Element Details Returned

When user clicks an element, the callback receives:

{
    tagName: 'a',                    // HTML tag
    id: 'login-button',              // Element ID (if present)
    className: 'btn btn-primary',    // CSS classes
    textContent: 'Login',            // Visible text (truncated to 100 chars)
    xpath: '//*[@id="login-button"]', // Generated XPath
    attributes: {                    // All HTML attributes
        href: '/login',
        class: 'btn btn-primary',
        'data-action': 'login'
    },
    boundingRect: {                  // Element position/size
        x: 100, y: 200, 
        width: 80, height: 32
    },
    visible: true                    // Element visibility status
}

🚀 Collaboration Patterns

1. Ambiguous Element Selection

// When multiple similar elements exist
const confirmed = await mcpPrompt('I see multiple login buttons.
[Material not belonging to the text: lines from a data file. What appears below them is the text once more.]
theorem instrEffect_outputs (i : Instr) (s : State) (v : Byte) (b : Bool) (events : List DiagEvent) :
    { instrEffect i { s with st := v, redraw := b, diag := events } with
      st := (instrEffect i s).st, redraw := (instrEffect i s).redraw, diag := (instrEffect i s).diag }
      = instrEffect i s := by
  cases i with
  | loadRegs x => simp [instrEffect, State.loadThrough, State.advance, State.v, State.dataAddr]
  | sub | shr | subn | shl => simp only [instrEffect]; cases Config.vfAliasRead <;> rfl
  | _ => rfl

/-- Settles O43: neither the check nor the effect of such an instruction depends on the key flags. -/
theorem keypadIsReadByKeyInstructionsAlone : Obligations.KeypadIsReadByKeyInstructionsAlone := by
  intro i s t keys hi h
  have hcheck : instrFailure i { s with key := keys } = instrFailure i s := instrFailure_congr i rfl rfl rfl
  rw [exec_eq_guarded, hcheck, instrEffect_with_key hi]
  obtain ⟨f, hf, rfl⟩ | ⟨hf, rfl⟩ := exec_next h
  · rw [hf, guarded_some]; rfl
  · rw [hf, guarded_none]

/-- Settles O44: the check reads none of the three, and no effect lets one of them into another component. -/
theorem outputsAreNeverReadByAnInstruction : Obligations.OutputsAreNeverReadByAnInstruction := by
  intro i s t v b events h
  have hcheck : instrFailure i { s with st := v, redraw := b, diag := events } = instrFailure i s :=
    instrFailure_congr i rfl rfl rfl
  rw [exec_eq_guarded, hcheck]
  obtain ⟨f, hf, rfl⟩ | ⟨hf, rfl⟩ := exec_next h
  · exact ⟨_, by rw [hf, guarded_some], rfl⟩
  · exact ⟨_, by rw [hf, guarded_none], instrEffect_outputs i s v b events⟩

end Sys2Proof.Machine
end

section
/-! PROOFS. A recorded fault under host operations (10_state.md R36, 60_exceptions.md R242). -/

namespace Sys2Proof.Machine

theorem loadRom_fault (s : State) (bytes : List Byte) : (s.loadRom bytes).2.fault = s.fault := by
  unfold State.loadRom
  split <;> rfl

theorem setKey_fault (s : State) (index : Int) (pressed : Bool) : (s.setKey index pressed).fault = s.fault := by
  unfold State.setKey
  split <;> rfl

theorem stepOp_faulted {s : State} {r : FaultRecord} (h : s.fault = some r) : s.stepOp = s := by
  simp [State.stepOp, step_faulted h]

theorem transact_faulted {s : State} {r : FaultRecord} (op : HostOp) (h : s.fault = some r) :
    (transact op s).2.fault = some r := by
  cases op with
  | loadRom bytes => exact (loadRom_fault s bytes).trans h
  | setKey index pressed => exact (setKey_fault s index pressed).trans h
  | step => exact (congrArg State.fault (stepOp_faulted h)).trans h
  | readFramebuffer | takeRedraw | readSoundTimer | readFault => exact h

/-- Settles O52, by induction on the operations. -/
theorem noOperationClearsAFault : Obligations.NoOperationClearsAFault := by
  intro ops
  induction ops with
  | nil => exact fun _ _ h => h
  | cons op ops ih => exact fun s r h => ih (transact op s).2 r (transact_faulted op h)

end Sys2Proof.Machine
end

section
/-! PROOFS. The state after construction (10_state.md R38). -/

namespace Sys2Proof.Machine

theorem unlisted_font (a : Fin 80) : Memory.unlisted a.val = Config.font[a] := by
  simp [Memory.unlisted]

theorem unlisted_above_font {a : Nat} (h : 0x050 ≤ a) : Memory.unlisted a = 0 := by
  simp [Memory.unlisted, h]

@[simp] theorem reset_read (a : Nat) : State.reset.mem.read a = Memory.unlisted a := rfl

/-- Settles O1: empty memory reads as `unlisted` says, and every vector of the reset state is constant. -/
theorem resetHoldsConstructionValues : Obligations.ResetHoldsConstructionValues := by
  refine ⟨unlisted_font, fun a ha _ => unlisted_above_font ha, ?_, rfl, rfl, ?_, rfl, rfl, rfl, ?_, ?_, rfl, rfl⟩
  all_goals exact fun k => by simp [State.reset]

theorem reset_stackBounded : State.reset.stackBounded := fun k => by simp [State.reset]

/-- Settles O45: empty memory is canonical, and the stack holds only zeros. -/
theorem resetMeetsTheInvariant : Obligations.ResetMeetsTheInvariant where
  memWf := rfl
  lowClear := rfl
  pcBound := by decide
  stackBound := reset_stackBounded

end Sys2Proof.Machine
end

section
/-! PROOFS. Memory as the fetch and the stores see it (20_memory.md R51, R52, R54, R58, R62, R65): which bytes a store
leaves as they were, what it put elsewhere, and the word a fetch forms of them. -/

namespace Sys2Proof.Machine

/-! ### The fetch -/

theorem step_fetchRange {s : State} (hf : s.fault = none) (hpc : 0xFFE < s.pc.toNat) :
    step s = .next (raise (fetchRaise s) s) := by
  simp [step, hf, fetchWord_none.mpr hpc]

/-- Settles O9: the two cases of the fetch. -/
theorem fetchIsBigEndianAndBounded : Obligations.FetchIsBigEndianAndBounded :=
  fun _ hf => ⟨fetchWord_some, step_fetchRange hf⟩

theorem fetchWord_of_read_eq {u : State} {m : Memory} {byteAt : Nat → Byte} (hread : ∀ a, m.read a = byteAt a)
    (hmem : u.mem = m) (hpc : u.pc.toNat ≤ 0xFFE) :
    fetchWord u = some (byteAt u.pc.toNat ++ byteAt (u.pc.toNat + 1)) := by
  rw [fetchWord_some hpc, hmem, hread, hread]

/-! ### Memory below 0x200 -/

theorem read_writeBytes_below (m : Memory) {a b : Nat} (vs : List Byte) (h : b < a) :
    (m.writeBytes a vs).read b = m.read b := by
  rw [Memory.read_writeBytes, dif_neg (by omega)]

/-- A store of at least one byte that passes its check starts at 0x200 or above. -/
theorem progBase_le_of_writeCheck {base n : Nat} (h : firstFailure writeCheck base (n + 1) = none) : 0x200 ≤ base := by
  have := firstFailure_write_none.mp h
  omega

theorem instrEffect_read_below {i : Instr} {s : State} {a : Nat} (hcheck : instrFailure i s = none) (ha : a < 0x200) :
    (instrEffect i s).mem.read a = s.mem.read a := by
  cases i with
  | ldB x | storeRegs x =>
    exact read_writeBytes_below _ _ (Nat.lt_of_lt_of_le ha (progBase_le_of_writeCheck hcheck))
  | _ => simp [instrEffect]

theorem exec_read_below {i : Instr} {s t : State} {a : Nat} (h : exec i s = .next t) (ha : a < 0x200) :
    t.mem.read a = s.mem.read a := by
  obtain ⟨f, -, rfl⟩ | ⟨hcheck, rfl⟩ := exec_next h
  · rfl
  · exact instrEffect_read_below hcheck ha

theorem step_read_below {s t : State} {a : Nat} (h : step s = .next t) (ha : a < 0x200) :
    t.mem.read a = s.mem.read a := by
  obtain ⟨-, ⟨-, rfl⟩ | ⟨w, -, hexec⟩⟩ := step_next h
  · rfl
  · obtain ⟨u, hu, hend⟩ := completeStep_next hexec
    have hmem : t.mem = u.mem := by
      obtain ⟨-, rfl⟩ | ⟨-, rfl⟩ := hend
      · exact tick_mem u
      · rfl
    rw [hmem, exec_read_below hu ha]

theorem stepOp_read_below (s : State) {a : Nat} (ha : a < 0x200) : s.stepOp.mem.read a = s.mem.read a := by
  unfold State.stepOp
  split
  · next h => exact step_read_below h ha
  · rfl
  · rfl

theorem loadRom_read_below (s : State) (bytes : List Byte) {a : Nat} (ha : a < 0x200) :
    (s.loadRom bytes).2.mem.read a = s.mem.read a := by
  unfold State.loadRom
  split
  · rfl
  · exact read_writeBytes_below _ _ ha

theorem setKey_mem (s : State) (index : Int) (pressed : Bool) : (s.setKey index pressed).mem = s.mem := by
  unfold State.setKey
  split <;> rfl

/-- Settles O42: only Step and LoadRom write memory, a store at or above 0x200 and a ROM from 0x200 on. -/
theorem noOperationChangesMemoryBelowProgramBase : Obligations.NoOperationChangesMemoryBelowProgramBase := by
  intro op s a ha
  cases op with
  | loadRom bytes => exact loadRom_read_below s bytes ha
  | setKey index pressed => exact congrArg (Memory.read · a) (setKey_mem s index pressed)
  | step => exact stepOp_read_below s ha
  | readFramebuffer | takeRedraw | readSoundTimer | readFault => rfl

/-! ### Memory after a store -/

theorem exec_of_check {i : Instr} {s : State} (h : instrFailure i s = none) : exec i s = .next (instrEffect i s) := by
  rw [exec_eq_guarded, h, guarded_none]

theorem exec_storeRegs_of_range {x : Reg} {s : State} (hlo : 0x200 ≤ s.I.toNat) (hhi : s.I.toNat + x.val ≤ 0xFFF) :
    exec (.storeRegs x) s = .next (instrEffect (.storeRegs x) s) :=
  exec_of_check (firstFailure_write_none.mpr (.inr ⟨hlo, by simp only [State.dataAddr]; omega⟩))

theorem exec_ldB_of_range {x : Reg} {s : State} (hlo : 0x200 ≤ s.I.toNat) (hhi : s.I.toNat + 2 ≤ 0xFFF) :
    exec (.ldB x) s = .next (instrEffect (.ldB x) s) :=
  exec_of_check (firstFailure_write_none.mpr (.inr ⟨hlo, by simp only [State.dataAddr]; omega⟩))

theorem read_storeRegs (x : Reg) (s : State) (a : Nat) :
    (instrEffect (.storeRegs x) s).mem.read a =
      if s.I.toNat ≤ a ∧ a ≤ s.I.toNat + x.val then s.V[(a - s.I.toNat) % 16] else s.mem.read a := by
  simp only [instrEffect, advance_mem, Memory.read_writeBytes, length_regsThrough, getElem_regsThrough,
    State.dataAddr, Nat.add_zero]
  by_cases h : s.I.toNat ≤ a ∧ a ≤ s.I.toNat + x.val
  · have hmod : (a - s.I.toNat) % 16 = a - s.I.toNat := Nat.mod_eq_of_lt (by omega)
    simp only [dif_pos (show s.I.toNat ≤ a ∧ a < s.I.toNat + (x.val + 1) by omega), if_pos h, hmod]
  · rw [dif_neg (by omega), if_neg h]

theorem read_ldB (x : Reg) (s : State) (a : Nat) :
    (instrEffect (.ldB x) s).mem.read a =
      if a = s.I.toNat then BitVec.ofNat 8 ((s.V[x]).toNat / 100)
      else if a = s.I.toNat + 1 then BitVec.ofNat 8 ((s.V[x]).toNat / 10 % 10)
      else if a = s.I.toNat + 2 then BitVec.ofNat 8 ((s.V[x]).toNat % 10)
      else s.mem.read a := by
  simp only [instrEffect, advance_mem, bcdDigits, Memory.writeBytes, Memory.read_write, State.dataAddr, State.v,
    Nat.add_zero]
  by_cases h₀ : a = s.I.toNat
  · rw [if_neg (by omega), if_neg (by omega), if_pos h₀, if_pos h₀]
  by_cases h₁ : a = s.I.toNat + 1
  · simp [h₁]
  · simp [h₀, h₁]

theorem read_loadRom {bytes : List Byte} (s : State) (hlen : bytes.length ≤ 3584) (a : Nat) :
    (s.loadRom bytes).2.mem.read a =
      if h : 0x200 ≤ a ∧ a < 0x200 + bytes.length then bytes[a - 0x200]'(by omega) else s.mem.read a := by
  rw [State.loadRom, if_neg (by simpa using hlen)]
  exact Memory.read_writeBytes s.mem 0x200 bytes a

/-- Settles O35: each store in range takes place, and a fetch reads memory byte by byte as it then stands. -/
theorem storeIsSeenByTheNextFetch : Obligations.StoreIsSeenByTheNextFetch := by
  refine ⟨?_, ?_, ?_⟩
  · intro x s hlo hhi after
    exact ⟨_, exec_storeRegs_of_range hlo hhi, fun _ => fetchWord_of_read_eq (byteAt := after) (read_storeRegs x s)⟩
  · intro x s hlo hhi after
    exact ⟨_, exec_ldB_of_range hlo hhi, fun _ => fetchWord_of_read_eq (byteAt := after) (read_ldB x s)⟩
  · intro bytes s u hlen after
    exact fetchWord_of_read_eq (byteAt := after) (read_loadRom s hlen)

end Sys2Proof.Machine
end

section
/-! SUPPORT. The decoder against the encoder (30_encoding.md R82, R85, R86): a word is built again from its fields, so
encoding what a word decodes to gives that word back. -/

namespace Sys2Proof

/-! ### A word from its fields, format by format -/

theorem encodeNNN_fields {w : Word} {op : Nat} (h : (fields w).op.toNat = op) : encodeNNN op (fields w).nnn = w := by
  have := w.isLt
  rw [fields_op_toNat] at h
  apply BitVec.eq_of_toNat_eq
  rw [encodeNNN_toNat (by omega), fields_nnn_toNat]
  omega

theorem encodeXKK_fields {w : Word} {op : Nat} (h : (fields w).op.toNat = op) :
    encodeXKK op (fields w).x (fields w).kk = w := by
  have := w.isLt
  rw [fields_op_toNat] at h
  apply BitVec.eq_of_toNat_eq
  rw [encodeXKK_toNat (by omega), fields_x_val, fields_kk_toNat]
  omega

theorem encodeXYN_fields {w : Word} {op : Nat} (h : (fields w).op.toNat = op) :
    encodeXYN op (fields w).x (fields w).y (fields w).n = w := by
  have := w.isLt
  rw [fields_op_toNat] at h
  apply BitVec.eq_of_toNat_eq
  rw [encodeXYN_toNat (by omega), fields_x_val, fields_y_val, fields_n_val]
  omega

/-- Format XS: the low byte is the one the decoder found. -/
theorem encodeXS_fields {w : Word} {op k : Nat} (h : (fields w).op.toNat = op) (hk : (fields w).kk.toNat = k) :
    encodeXKK op (fields w).x (BitVec.ofNat 8 k) = w := by
  rw [← hk, BitVec.ofNat_toNat, BitVec.setWidth_eq, encodeXKK_fields h]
Should I click the main one in the header?');
if (!confirmed) {
    mcpInspector.start('Please click on the specific login button you want me to use');
}

2. Permission Requests

// Ask before sensitive actions
const canProceed = await mcpPrompt('This will delete all items. Are you sure?', {
    title: '⚠️ DESTRUCTIVE ACTION',
    confirmText: 'YES, DELETE ALL',
    cancelText: 'CANCEL'
});

3. Form Field Identification

// Help user identify form fields
mcpInspector.start(
    'Please click on the email input field',
    (element) => {
        if (element.tagName !== 'input') {
            mcpNotify.warning('That doesn\'t look like an input field. Try again?');
            return;
        }
        mcpNotify.success('Perfect! I\'ll enter the email there.');
    }
);

4. Dynamic Content Handling

// When content changes dynamically
mcpNotify.loading('Waiting for page to load...');
// ... wait for content ...
mcpNotify.done('Page loaded!');

const shouldWait = await mcpPrompt('The content is still loading. Should I wait longer?');

🎨 Visual Design

All messages and prompts use the cyberpunk "hacker matrix" theme:

  • Black background with neon green text (#00ff00)
  • Terminal-style Courier New font
  • Glowing effects and smooth animations
  • High contrast for excellent readability
  • ESC key support for cancellation

🛠️ Implementation Guidelines for Models

Best Practices

  1. Clear Communication: Use descriptive messages that explain what you're doing
  2. Ask for Permission: Confirm before destructive or sensitive actions
  3. Collaborative Selection: When element location is ambiguous, ask user to click
  4. Progress Updates: Use loading/done messages for long operations
  5. Error Handling: Provide clear error messages with next steps

Example Workflows

// Complete login workflow with collaboration
async function collaborativeLogin() {
    // 1. Ask for permission
    const shouldLogin = await mcpPrompt('I need to log in. Should I proceed?');
    if (!shouldLogin) return;
    
    // 2. Get user to identify elements
    mcpNotify.loading('Please help me find the login form...');
    
    mcpInspector.start('Click on the username/email field', (emailField) => {
        mcpNotify.success('Got the email field!');
        
        mcpInspector.start('Now click on the password field', (passwordField) => {
            mcpNotify.success('Got the password field!');
            
            mcpInspector.start('Finally, click the login button', (loginButton) => {
                mcpNotify.done('Perfect! I have all the elements I need.');
                
                // Now use the XPaths for automation
                performLogin(emailField.xpath, passwordField.xpath, loginButton.xpath);
            });
        });
    });
}

🔧 Technical Notes

Initialization

These functions are automatically available after injecting the collaboration system:

// Check if available
if (typeof mcpMessage === 'function') {
    mcpNotify.success('Collaboration system ready!');
}

Error Handling

All functions include built-in error handling and will gracefully fail if DOM manipulation isn't possible.

Performance

  • Messages auto-clean up after display
  • Event listeners are properly removed
  • No memory leaks from repeated usage

This collaboration API transforms the MCP browser automation from a purely programmatic tool into an interactive, user-guided system that combines AI efficiency with human insight and precision.